● **INSTRUCTIONS FOR THE TASK**
Among the records that follow, find the line with "def insMark (m" and the line with "let col := p.ox". Set down those lines and all lines between them exactly, without adding anything.

● **RECORDS TO USE**
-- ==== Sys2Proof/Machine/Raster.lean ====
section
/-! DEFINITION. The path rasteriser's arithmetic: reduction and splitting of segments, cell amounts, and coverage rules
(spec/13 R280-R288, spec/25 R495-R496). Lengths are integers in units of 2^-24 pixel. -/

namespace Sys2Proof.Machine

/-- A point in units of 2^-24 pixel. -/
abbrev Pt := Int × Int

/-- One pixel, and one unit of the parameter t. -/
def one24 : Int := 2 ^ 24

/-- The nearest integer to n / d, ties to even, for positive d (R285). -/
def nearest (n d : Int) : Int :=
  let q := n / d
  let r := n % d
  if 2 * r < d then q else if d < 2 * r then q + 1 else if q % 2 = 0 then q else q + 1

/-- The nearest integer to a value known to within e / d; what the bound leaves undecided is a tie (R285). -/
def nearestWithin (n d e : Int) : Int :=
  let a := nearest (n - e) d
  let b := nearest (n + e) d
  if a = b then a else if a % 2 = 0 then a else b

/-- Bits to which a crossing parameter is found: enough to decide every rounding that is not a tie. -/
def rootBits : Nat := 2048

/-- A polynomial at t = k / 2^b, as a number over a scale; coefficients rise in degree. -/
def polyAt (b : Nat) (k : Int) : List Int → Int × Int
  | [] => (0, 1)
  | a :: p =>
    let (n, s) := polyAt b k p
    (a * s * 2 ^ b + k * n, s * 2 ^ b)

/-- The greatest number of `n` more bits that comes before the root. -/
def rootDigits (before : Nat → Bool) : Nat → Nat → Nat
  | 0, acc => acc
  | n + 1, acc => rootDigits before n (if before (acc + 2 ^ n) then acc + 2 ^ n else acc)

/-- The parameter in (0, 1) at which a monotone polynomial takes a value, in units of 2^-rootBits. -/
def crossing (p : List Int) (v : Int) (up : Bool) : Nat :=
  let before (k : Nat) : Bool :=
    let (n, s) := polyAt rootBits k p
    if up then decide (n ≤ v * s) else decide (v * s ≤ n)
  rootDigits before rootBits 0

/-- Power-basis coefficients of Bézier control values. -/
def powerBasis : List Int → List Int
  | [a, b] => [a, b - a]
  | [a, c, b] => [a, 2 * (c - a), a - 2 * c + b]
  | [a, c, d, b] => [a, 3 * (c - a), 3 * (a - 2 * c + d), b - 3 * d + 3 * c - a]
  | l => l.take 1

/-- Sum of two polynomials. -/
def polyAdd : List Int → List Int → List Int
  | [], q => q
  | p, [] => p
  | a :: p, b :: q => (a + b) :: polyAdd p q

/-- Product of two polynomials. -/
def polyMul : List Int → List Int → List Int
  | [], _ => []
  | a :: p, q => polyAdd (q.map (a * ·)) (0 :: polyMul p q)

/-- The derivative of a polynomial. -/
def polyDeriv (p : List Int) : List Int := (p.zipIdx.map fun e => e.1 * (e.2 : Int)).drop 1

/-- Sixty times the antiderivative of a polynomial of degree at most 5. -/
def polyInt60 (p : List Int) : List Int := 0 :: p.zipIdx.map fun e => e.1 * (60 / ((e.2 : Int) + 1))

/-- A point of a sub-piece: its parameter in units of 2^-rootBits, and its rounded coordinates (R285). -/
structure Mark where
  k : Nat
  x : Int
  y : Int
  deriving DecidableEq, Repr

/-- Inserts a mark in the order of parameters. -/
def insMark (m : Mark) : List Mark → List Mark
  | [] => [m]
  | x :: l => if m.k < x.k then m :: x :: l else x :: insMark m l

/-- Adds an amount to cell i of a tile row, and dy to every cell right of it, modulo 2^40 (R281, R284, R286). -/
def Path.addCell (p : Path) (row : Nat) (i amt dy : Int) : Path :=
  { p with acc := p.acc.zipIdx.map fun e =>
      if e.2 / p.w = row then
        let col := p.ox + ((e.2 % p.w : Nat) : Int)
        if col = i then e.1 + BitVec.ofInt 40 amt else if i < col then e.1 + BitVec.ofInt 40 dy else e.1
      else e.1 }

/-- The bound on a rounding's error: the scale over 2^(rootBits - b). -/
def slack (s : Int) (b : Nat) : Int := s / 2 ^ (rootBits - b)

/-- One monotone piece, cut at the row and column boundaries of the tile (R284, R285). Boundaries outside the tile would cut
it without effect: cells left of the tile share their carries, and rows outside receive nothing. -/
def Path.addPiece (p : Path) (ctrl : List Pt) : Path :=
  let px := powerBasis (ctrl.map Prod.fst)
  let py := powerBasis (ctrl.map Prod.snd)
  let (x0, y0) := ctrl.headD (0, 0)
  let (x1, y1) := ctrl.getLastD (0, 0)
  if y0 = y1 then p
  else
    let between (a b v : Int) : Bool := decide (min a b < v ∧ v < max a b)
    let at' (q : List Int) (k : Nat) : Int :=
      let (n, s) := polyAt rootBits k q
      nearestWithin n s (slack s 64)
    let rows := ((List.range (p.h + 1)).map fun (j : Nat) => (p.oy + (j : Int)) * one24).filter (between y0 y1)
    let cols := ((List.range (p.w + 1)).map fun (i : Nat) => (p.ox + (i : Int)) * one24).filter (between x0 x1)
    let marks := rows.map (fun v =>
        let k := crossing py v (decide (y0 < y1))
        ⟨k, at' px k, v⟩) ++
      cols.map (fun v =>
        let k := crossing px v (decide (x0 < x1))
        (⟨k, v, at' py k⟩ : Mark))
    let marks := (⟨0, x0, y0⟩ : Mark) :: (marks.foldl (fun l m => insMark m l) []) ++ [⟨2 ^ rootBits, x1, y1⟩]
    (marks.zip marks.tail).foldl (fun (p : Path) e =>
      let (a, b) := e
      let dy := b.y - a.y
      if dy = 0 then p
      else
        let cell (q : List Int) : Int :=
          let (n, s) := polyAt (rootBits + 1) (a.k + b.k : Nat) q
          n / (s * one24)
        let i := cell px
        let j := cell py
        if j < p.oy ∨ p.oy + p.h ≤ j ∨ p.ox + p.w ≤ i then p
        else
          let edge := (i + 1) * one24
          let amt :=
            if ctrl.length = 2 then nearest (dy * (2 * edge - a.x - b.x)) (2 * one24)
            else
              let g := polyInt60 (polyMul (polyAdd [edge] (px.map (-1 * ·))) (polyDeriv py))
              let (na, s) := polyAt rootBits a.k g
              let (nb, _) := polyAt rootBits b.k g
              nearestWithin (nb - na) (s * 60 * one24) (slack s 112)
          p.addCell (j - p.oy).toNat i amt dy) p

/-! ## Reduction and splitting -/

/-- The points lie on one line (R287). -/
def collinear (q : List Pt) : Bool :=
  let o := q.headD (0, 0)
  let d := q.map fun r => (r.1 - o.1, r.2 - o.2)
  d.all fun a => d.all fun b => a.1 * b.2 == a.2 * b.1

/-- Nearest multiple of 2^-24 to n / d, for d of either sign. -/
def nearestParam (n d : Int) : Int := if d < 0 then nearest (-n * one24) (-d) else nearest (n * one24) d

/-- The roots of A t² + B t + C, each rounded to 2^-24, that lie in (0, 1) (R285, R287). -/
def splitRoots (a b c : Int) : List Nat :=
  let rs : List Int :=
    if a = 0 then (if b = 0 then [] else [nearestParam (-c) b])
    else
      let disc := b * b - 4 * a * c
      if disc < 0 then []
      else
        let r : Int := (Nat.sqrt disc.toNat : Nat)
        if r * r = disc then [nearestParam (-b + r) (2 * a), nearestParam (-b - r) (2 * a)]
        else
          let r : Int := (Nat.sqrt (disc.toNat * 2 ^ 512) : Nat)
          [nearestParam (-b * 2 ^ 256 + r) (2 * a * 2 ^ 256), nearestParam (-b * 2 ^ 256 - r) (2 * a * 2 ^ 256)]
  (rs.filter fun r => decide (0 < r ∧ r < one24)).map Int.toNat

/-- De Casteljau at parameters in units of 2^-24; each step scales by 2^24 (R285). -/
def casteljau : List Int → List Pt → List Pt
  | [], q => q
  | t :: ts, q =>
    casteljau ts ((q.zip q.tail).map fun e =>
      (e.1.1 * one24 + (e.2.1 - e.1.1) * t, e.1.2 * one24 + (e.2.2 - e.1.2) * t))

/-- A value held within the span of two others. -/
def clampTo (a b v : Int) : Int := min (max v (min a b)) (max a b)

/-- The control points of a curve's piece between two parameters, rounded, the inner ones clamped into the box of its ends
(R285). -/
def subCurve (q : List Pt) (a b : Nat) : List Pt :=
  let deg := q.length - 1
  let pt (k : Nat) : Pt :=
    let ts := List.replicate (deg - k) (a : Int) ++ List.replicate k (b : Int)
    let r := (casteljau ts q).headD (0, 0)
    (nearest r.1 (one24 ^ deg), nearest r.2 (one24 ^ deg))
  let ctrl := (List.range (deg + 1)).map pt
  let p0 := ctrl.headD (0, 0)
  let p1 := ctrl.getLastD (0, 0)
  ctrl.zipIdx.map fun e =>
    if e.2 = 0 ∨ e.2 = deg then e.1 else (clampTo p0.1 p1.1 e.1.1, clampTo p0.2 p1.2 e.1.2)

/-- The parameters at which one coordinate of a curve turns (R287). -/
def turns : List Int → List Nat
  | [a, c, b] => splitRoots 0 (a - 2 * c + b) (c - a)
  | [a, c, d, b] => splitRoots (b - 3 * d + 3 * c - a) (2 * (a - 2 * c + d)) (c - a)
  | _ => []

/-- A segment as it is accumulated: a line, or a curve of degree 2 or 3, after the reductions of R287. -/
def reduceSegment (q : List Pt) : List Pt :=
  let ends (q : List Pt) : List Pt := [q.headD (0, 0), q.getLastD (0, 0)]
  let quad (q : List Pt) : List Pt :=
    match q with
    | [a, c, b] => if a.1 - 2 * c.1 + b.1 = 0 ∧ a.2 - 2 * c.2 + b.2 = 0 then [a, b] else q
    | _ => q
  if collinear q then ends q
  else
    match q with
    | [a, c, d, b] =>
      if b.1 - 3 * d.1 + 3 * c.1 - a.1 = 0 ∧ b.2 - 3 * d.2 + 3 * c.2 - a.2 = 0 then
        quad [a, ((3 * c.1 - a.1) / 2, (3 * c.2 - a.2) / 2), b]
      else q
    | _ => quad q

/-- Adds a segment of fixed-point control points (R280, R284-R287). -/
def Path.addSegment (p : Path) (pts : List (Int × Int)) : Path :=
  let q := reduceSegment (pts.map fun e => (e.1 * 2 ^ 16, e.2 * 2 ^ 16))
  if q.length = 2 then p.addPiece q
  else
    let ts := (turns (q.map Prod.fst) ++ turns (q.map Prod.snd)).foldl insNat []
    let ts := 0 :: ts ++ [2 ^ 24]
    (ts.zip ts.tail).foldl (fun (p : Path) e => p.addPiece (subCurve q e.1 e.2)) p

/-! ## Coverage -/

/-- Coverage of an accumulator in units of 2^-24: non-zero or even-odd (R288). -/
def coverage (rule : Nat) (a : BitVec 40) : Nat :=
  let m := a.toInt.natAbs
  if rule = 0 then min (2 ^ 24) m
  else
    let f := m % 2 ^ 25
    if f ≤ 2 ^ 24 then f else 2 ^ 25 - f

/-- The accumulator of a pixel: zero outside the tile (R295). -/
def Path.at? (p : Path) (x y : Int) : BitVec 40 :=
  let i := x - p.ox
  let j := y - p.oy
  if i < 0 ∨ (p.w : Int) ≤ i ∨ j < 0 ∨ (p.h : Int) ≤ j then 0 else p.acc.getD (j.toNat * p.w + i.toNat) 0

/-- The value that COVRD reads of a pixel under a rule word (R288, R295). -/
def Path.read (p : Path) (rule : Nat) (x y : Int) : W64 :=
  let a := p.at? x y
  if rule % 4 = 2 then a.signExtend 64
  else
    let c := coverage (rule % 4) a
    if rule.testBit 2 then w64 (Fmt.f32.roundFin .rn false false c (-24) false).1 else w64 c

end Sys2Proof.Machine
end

● **OUTPUT FOR THIS EXERCISE**
def insMark (m : Mark) : List Mark → List Mark
  | [] => [m]
  | x :: l => if m.k < x.k then m :: x :: l else x :: insMark m l

/-- Adds an amount to cell i of a tile row, and dy to every cell right of it, modulo 2^40 (R281, R284, R286). -/
def Path.addCell (p : Path) (row : Nat) (i amt dy : Int) : Path :=
  { p with acc := p.acc.zipIdx.map fun e =>
      if e.2 / p.w = row then
        let col := p.ox + ((e.2 % p.w : Nat) : Int)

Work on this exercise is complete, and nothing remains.